▶ **EXERCISE GOAL**
A precise repetition of every line below is the required answer.

▶ **GIVEN INFORMATION**
/-! ### Conversion -/

/-- Up to 2^24 the significand of an integer needs no rounding; 2^24 itself is the one that carries into the exponent. -/
theorem i2f_exact {i : Nat} (hi : i ≤ 2 ^ 24) :
    isFinite (i2f i) = true ∧ f32Sign (i2f i) = false ∧ valueOf (i2f i) = i := by
  rcases Nat.eq_zero_or_pos i with rfl | h0
  · decide +kernel
  rcases Nat.eq_or_lt_of_le hi with rfl | hlt
  · decide +kernel
  have hlo : 2 ^ i.log2 ≤ i := Nat.log2_self_le (by omega)
  have hhi : i < 2 ^ (i.log2 + 1) := Nat.lt_log2_self
  have hlog : i.log2 < 24 := (Nat.log2_lt (by omega)).2 hlt
  generalize hmant : i * 2 ^ (23 - i.log2) = mant
  have hm1 : 2 ^ 23 ≤ mant := by
    calc 2 ^ 23 = 2 ^ i.log2 * 2 ^ (23 - i.log2) := by rw [← pow_add]; congr 1; omega
      _ ≤ mant := hmant ▸ Nat.mul_le_mul_right _ hlo
  have hm2 : mant < 2 ^ 24 := by
    calc mant < 2 ^ (i.log2 + 1) * 2 ^ (23 - i.log2) := hmant ▸ Nat.mul_lt_mul_of_pos_right hhi (by positivity)
      _ = 2 ^ 24 := by rw [← pow_add]; congr 1; omega
  have hbits : (i.log2 + 126) * 2 ^ 23 + mant < 0x7F800000 := by omega
  have hpack : i2f i = packBits false ((i.log2 + 126) * 2 ^ 23 + mant) := by
    rw [i2f, roundPack, if_neg (by omega), show max (i.log2 + 1 + 400 - 24) 251 = i.log2 + 377 by omega]
    dsimp only
    rw [if_pos (show i.log2 + 377 ≤ 400 by omega), show 400 - (i.log2 + 377) = 23 - i.log2 by omega, hmant,
      show i.log2 + 377 - 251 = i.log2 + 126 by omega, if_neg (by omega)]
  have hmag : magnitudeOf (i2f i) = i * 2 ^ 149 := by
    rw [hpack, magnitudeOf_packBits false hm2.le (.inr hm1) hbits, ← hmant, mul_assoc, ← pow_add]
    congr 2
    omega
  have hsign : f32Sign (i2f i) = false := by rw [hpack, f32Sign_packBits false (by omega)]
  refine ⟨hpack ▸ isFinite_packBits false hbits, hsign, ?_⟩
  rw [valueOf, hsign, hmag, if_neg Bool.false_ne_true, one_mul, Nat.cast_mul, Nat.cast_pow, Nat.cast_ofNat,
    mul_div_cancel_right₀ _ (by positivity)]

/-- Settles O60: `roundPack` rounds to nearest even, every operation hands it the exact result or a bracket of it, and the
order of the patterns is that of their values. -/
theorem roundingIsToNearestEven : Obligations.RoundingIsToNearestEven := by
  refine ⟨roundPack_nearestEven, fun q a b ha hb => ?_, fun a b => comparisons_false_of_isNaN, fun i => i2f_exact⟩
  exact ⟨fadd_roundsTo q ha hb, fsub_roundsTo q ha hb, fmul_roundsTo q ha hb, fdiv_roundsTo q ha hb, fsqrt_roundsTo q ha,
    flt_iff ha hb, flt_iff hb ha, fge_iff ha hb⟩

end Sys2Proof.Machine

namespace Sys2Proof.Machine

▶ **ANSWER SECTION**
/-! ### Conversion -/

/-- Up to 2^24 the significand of an integer needs no rounding; 2^24 itself is the one that carries into the exponent. -/
theorem i2f_exact {i : Nat} (hi : i ≤ 2 ^ 24) :
    isFinite (i2f i) = true ∧ f32Sign (i2f i) = false ∧ valueOf (i2f i) = i := by
  rcases Nat.eq_zero_or_pos i with rfl | h0
  · decide +kernel
  rcases Nat.eq_or_lt_of_le hi with rfl | hlt
  · decide +kernel
  have hlo : 2 ^ i.log2 ≤ i := Nat.log2_self_le (by omega)
  have hhi : i < 2 ^ (i.log2 + 1) := Nat.lt_log2_self
  have hlog : i.log2 < 24 := (Nat.log2_lt (by omega)).2 hlt
  generalize hmant : i * 2 ^ (23 - i.log2) = mant
  have hm1 : 2 ^ 23 ≤ mant := by
    calc 2 ^ 23 = 2 ^ i.log2 * 2 ^ (23 - i.log2) := by rw [← pow_add]; congr 1; omega
      _ ≤ mant := hmant ▸ Nat.mul_le_mul_right _ hlo
  have hm2 : mant < 2 ^ 24 := by
    calc mant < 2 ^ (i.log2 + 1) * 2 ^ (23 - i.log2) := hmant ▸ Nat.mul_lt_mul_of_pos_right hhi (by positivity)
      _ = 2 ^ 24 := by rw [← pow_add]; congr 1; omega
  have hbits : (i.log2 + 126) * 2 ^ 23 + mant < 0x7F800000 := by omega
  have hpack : i2f i = packBits false ((i.log2 + 126) * 2 ^ 23 + mant) := by
    rw [i2f, roundPack, if_neg (by omega), show max (i.log2 + 1 + 400 - 24) 251 = i.log2 + 377 by omega]
    dsimp only
    rw [if_pos (show i.log2 + 377 ≤ 400 by omega), show 400 - (i.log2 + 377) = 23 - i.log2 by omega, hmant,
      show i.log2 + 377 - 251 = i.log2 + 126 by omega, if_neg (by omega)]
  have hmag : magnitudeOf (i2f i) = i * 2 ^ 149 := by
    rw [hpack, magnitudeOf_packBits false hm2.le (.inr hm1) hbits, ← hmant, mul_assoc, ← pow_add]
    congr 2
    omega
  have hsign : f32Sign (i2f i) = false := by rw [hpack, f32Sign_packBits false (by omega)]
  refine ⟨hpack ▸ isFinite_packBits false hbits, hsign, ?_⟩
  rw [valueOf, hsign, hmag, if_neg Bool.false_ne_true, one_mul, Nat.cast_mul, Nat.cast_pow, Nat.cast_ofNat,
    mul_div_cancel_right₀ _ (by positivity)]

/-- Settles O60: `roundPack` rounds to nearest even, every operation hands it the exact result or a bracket of it, and the
order of the patterns is that of their values. -/
theorem roundingIsToNearestEven : Obligations.RoundingIsToNearestEven := by
  refine ⟨roundPack_nearestEven, fun q a b ha hb => ?_, fun a b => comparisons_false_of_isNaN, fun i => i2f_exact⟩
  exact ⟨fadd_roundsTo q ha hb, fsub_roundsTo q ha hb, fmul_roundsTo q ha hb, fdiv_roundsTo q ha hb, fsqrt_roundsTo q ha,
    flt_iff ha hb, flt_iff hb ha, fge_iff ha hb⟩

end Sys2Proof.Machine

namespace Sys2Proof.Machine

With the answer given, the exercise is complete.